Publié par : nico nsb | décembre 6, 2010

Hijo de puta, Machete !

Ca y est, il est enfin sur les écrans le fameux ‘Machete‘ qui donne ses couleurs à ce blog depuis son ouverture. La fausse bande-annonce de Robert Rodriguez est à présent un long métrage, qu’il co-réalise avec un certain Ethan Maniquis. Un très bon divertissement du samedi soir, qui réactive l’esprit des cinémas de quartier. Et le public ne s’y trompe pas, venant nombreux et réagissant lors de scènes cultes ou applaudissant aux répliques mémorables. A voir obligatoirement en version originale.

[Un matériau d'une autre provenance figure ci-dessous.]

/-- R32: an operation word has 43 bits; a wider number is rejected by name (log 9). -/
theorem test_decode_number : decodeNumber (2 ^ 43) = .error .widerThanAnOperationWord ∧
    decodeTableWord 48 0x20000000000 = some .pull ∧ decodeTableWord 48 (2 ^ 43) = none := by decide

/-! The states and the choice of the OPEN functions the vectors use. -/

/-- R = 28160 (95_test_vectors.md section 0). -/
def p28 (strict : Bool) : Params :=
  { sampleRate := 28160, strict := strict, retrigger := .hold, ignoredCc := Config.defaultIgnoredCc }

/-- TC1 (95_test_vectors.md section 0). -/
def tc1 : Settings :=
  { ctrl := ⟨.square, .stateVariable, .lowPass⟩, peak := 0x3F800000, sustain := 0x3F000000, attackT := 0x3C23D70A,
    decayT := 0x3DCCCCCD, releaseT := 0x3E4CCCCD, cutoff := 0x44FA0000, resonance := 0x3F800000, volUp := 0x3F000000,
    volDown := 0x3F000000, panUp := 0x3F000000, panDown := 0x3F000000 }

/-- Configuration registers that all hold a value. -/
def regsOf (g : Settings) : ConfigRegs :=
  { ctrl := some g.ctrl, peak := some g.peak, sustain := some g.sustain, attackT := some g.attackT,
    decayT := some g.decayT, releaseT := some g.releaseT, cutoff := some g.cutoff, resonance := some g.resonance,
    volUp := some g.volUp, volDown := some g.volDown, panUp := some g.panUp, panDown := some g.panDown }

/-- The construction state with TC1 written. -/
def ready28 (strict : Bool) : State := { State.construction (p28 strict) with cfg := regsOf tc1 }

/-- What the vectors say of the OPEN functions at TC1: `LN` of FLOOR, 0.5 and 1.0; `EXP2(0.0)`; `SVF_F`, `SVF_Q`;
the low-pass coefficients of 43_primitives.md R75. Elsewhere, 0. -/
def tableNumerics : Numerics :=
  { ln := fun x => if x = 0x38000100 then 0xC1265AD6 else if x = 0x3F000000 then 0xBF317218 else 0
    sin := fun _ => 0
    exp2 := fun x => if x = 0 then 0x3F800000 else 0
    bqCoeffs := fun _ _ _ => ⟨0x3D19A96F, 0x3D99A96F, 0x3D19A96F, 0xBFB0EF2F, 0x3F0848BA⟩
    svfF := fun _ _ => 0x3EE296A1
    svfQ := fun _ => 0x3F800000 }

/-- N1: slot 0 after `NOTE_ON 0, 69, 100`. -/
def n1Voice : Voice :=
  { Voice.silent with key := 49, vel := 100, env := .attack, mult := 0x3F84B9DA, inc := 0x3C800000 }

/-- A voice on key 49 in sustain, and one in release about to fall silent. -/
def heldVoice (e : EnvState) : Voice := { n1Voice with env := e, level := 0x3EFFF678, mult := 0x3F800000 }

/-- TC1 with slot 0 in a given voice state. -/
def withVoice (strict : Bool) (v : Voice) : State := (ready28 strict).setVoice 0 v

/-- The outcome is the next state given. -/
def answers (r : Result) (t : State) : Bool :=
  match r with
  | .next u => decide (u = t)
  | .fault _ => false
  | .refused _ => false

theorem eq_of_answers {r : Result} {t : State} (h : answers r t = true) : r = .next t := by
  cases r <;> simp_all [answers]

/-- The outcome is the given way of having no step. -/
def hasNoStep (r : Result) (f : Fault) : Bool :=
  match r with
  | .next _ => false
  | .fault e => decide (e = f)
  | .refused _ => false

/-! Arithmetic and primitives. -/

/-- 42_envelope.md R63: the example's `q` and `m`. -/
theorem test_rampMult : rampMult tableNumerics (p28 true) 0x38000100 0x3F800000 0x3C23D70A = .ok 0x3F84B9DA := by
  decide +kernel

/-- Section 3.4 E1: `RELEASE_T` = 1e-4 makes the multiplier negative. -/
theorem test_rampMult_invalid :
    rampMult tableNumerics (p28 true) 0x3F000000 0x38000100 0x38D1B717 = .error .envParam := by decide +kernel

/-- Section 3.7: `S16`. -/
theorem test_toS16 : (toS16 0x3F800000).toInt = 32767 ∧ (toS16 0xBF800000).toInt = -32767 ∧
    (toS16 0x3F000000).toInt = 16383 ∧ (toS16 0x3F7FBE77).toInt = 32734 ∧ (toS16 0x40000000).toInt = 32767 ∧
    (toS16 0xBFC00000).toInt = -32768 := by decide +kernel

/-- Section 3.7: `Pan(0.5, 0.75)` = (0.125, 0.375). -/
theorem test_pan : panSplit 0x3F000000 0x3F400000 = (0x3E000000, 0x3EC00000) := by decide +kernel

/-- Section 3.5 P-1, P-2, P-4, P-5. -/
theorem test_ramp : (rampPull ⟨0x3F800000, 0⟩ 0 0x3F000000).value = 0x3F000000 ∧
    (rampPull ⟨0x3F000000, 0x3F800000⟩ 0x3F000000 0).value = 0x3F400000 ∧
    (rampPull ⟨0x3F800000, 0⟩ 0x3F000000 0).value = 0 ∧
    (rampPull ⟨0x3F800000, 0⟩ 0 0x3F800000).value = 0x3F800000 := by decide +kernel

/-- Section 3.3: the phase after 0.984375 is 0.0. -/
theorem test_phase : advancePhase 0x3F7C0000 0x3C800000 = 0 ∧ advancePhase 0 0x3C800000 = 0x3C800000 := by
  decide +kernel

/-- Section 3.6: the second step of the state-variable low-pass answers `0x3E488E4D`. -/
theorem test_svf :
    (filterStep tableNumerics (p28 true) tc1 { Voice.silent with band := 0x3EE296A1 } 0x3F800000).2 = 0x3E488E4D := by
  decide +kernel

/-- Section 3.6: the second step of the biquad low-pass answers `0x3E28591A`. -/
theorem test_biquad :
    (filterStep tableNumerics (p28 true) { tc1 with ctrl := ⟨.square, .biquad, .lowPass⟩ }
      { Voice.silent with x1 := 0x3F800000, y1 := 0x3D19A96F } 0x3F800000).2 = 0x3E28591A := by decide +kernel

/-- 10_state.md R19, section 3.8 A1 to A8, A12, A13: legal values at their bounds. -/
theorem test_legal : legalValue (p28 true) .attackT 0x80000000 = false ∧
    legalValue (p28 true) .attackT 0x7FC00000 = false ∧ legalValue (p28 true) .attackT 0x7F800000 = false ∧
    legalValue (p28 true) .cutoff 0x465C0000 = false ∧ legalValue (p28 true) .cutoff 0x465BFC00 = true ∧
    legalValue (p28 true) .volUp 0x3F800000 = true ∧ legalValue (p28 true) .volUp 0x3F800001 = false ∧
    legalValue (p28 true) .volUp 0x80000000 = true ∧ legalValue (p28 true) .peak 0x38000100 = false ∧
    legalValue (p28 true) .peak 0x38000101 = true := by decide +kernel

/-- 10_state.md R19, section 3.8 A9 to A11: `CTRL`. -/
theorem test_ctrl : ctrlOf 0x20 = none ∧ ctrlOf 0x18 = none ∧
    ctrlOf 0x17 = some ⟨.sawtooth, .stateVariable, .highPass⟩ ∧
    ctrlWord ⟨.sawtooth, .stateVariable, .highPass⟩ = 0x17 := by decide

/-! Commands (section 3.1, 3.2). -/

/-- N1: `NOTE_ON 0, 69, 100`, and `CFG_RD 0x40`. -/
theorem test_noteOn : answers (noteOn tableNumerics 69 100 (ready28 true)) (withVoice true n1Voice) = true ∧
    (withVoice true n1Voice).readReg (regAt 0x40) = some 0x00640131 := by decide +kernel

/-- E4: `SUSTAIN > PEAK` faults, `STATUS` = 0x51, and the voice stays. -/
theorem test_noteOn_faults :
    exec (.noteOn 0 69 100) { ready28 true with cfg := regsOf { tc1 with peak := 0x3F000000, sustain := 0x3F800000 } } =
      .next ({ ready28 true with
        cfg := regsOf { tc1 with peak := 0x3F000000, sustain := 0x3F800000 } }.takeFault .envParam) ∧
    statusWord ((ready28 true).takeFault .envParam) = 0x51 := ⟨by rfl, by decide +kernel⟩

« Machete n’envoie pas de texto. »

« Mais Machete improvise. »

Machete‘ – trailer

Si Robert Rodriguez n’a pas le talent d’un Tarantino, il lui laisse bien volontiers son arrogance insupportable, préférant enchaîner des séries B confectionnés avec amour et sincérité. D’honnêtes productions destinées à un public populaire plutôt qu’à celui du Festival de Cannes. Et c’est un véritable régal que de le voir donner enfin un grand rôle au fidèle Danny Trejo, pas vraiment un grand acteur expressif, mais vrai gueule de cinéma d’action.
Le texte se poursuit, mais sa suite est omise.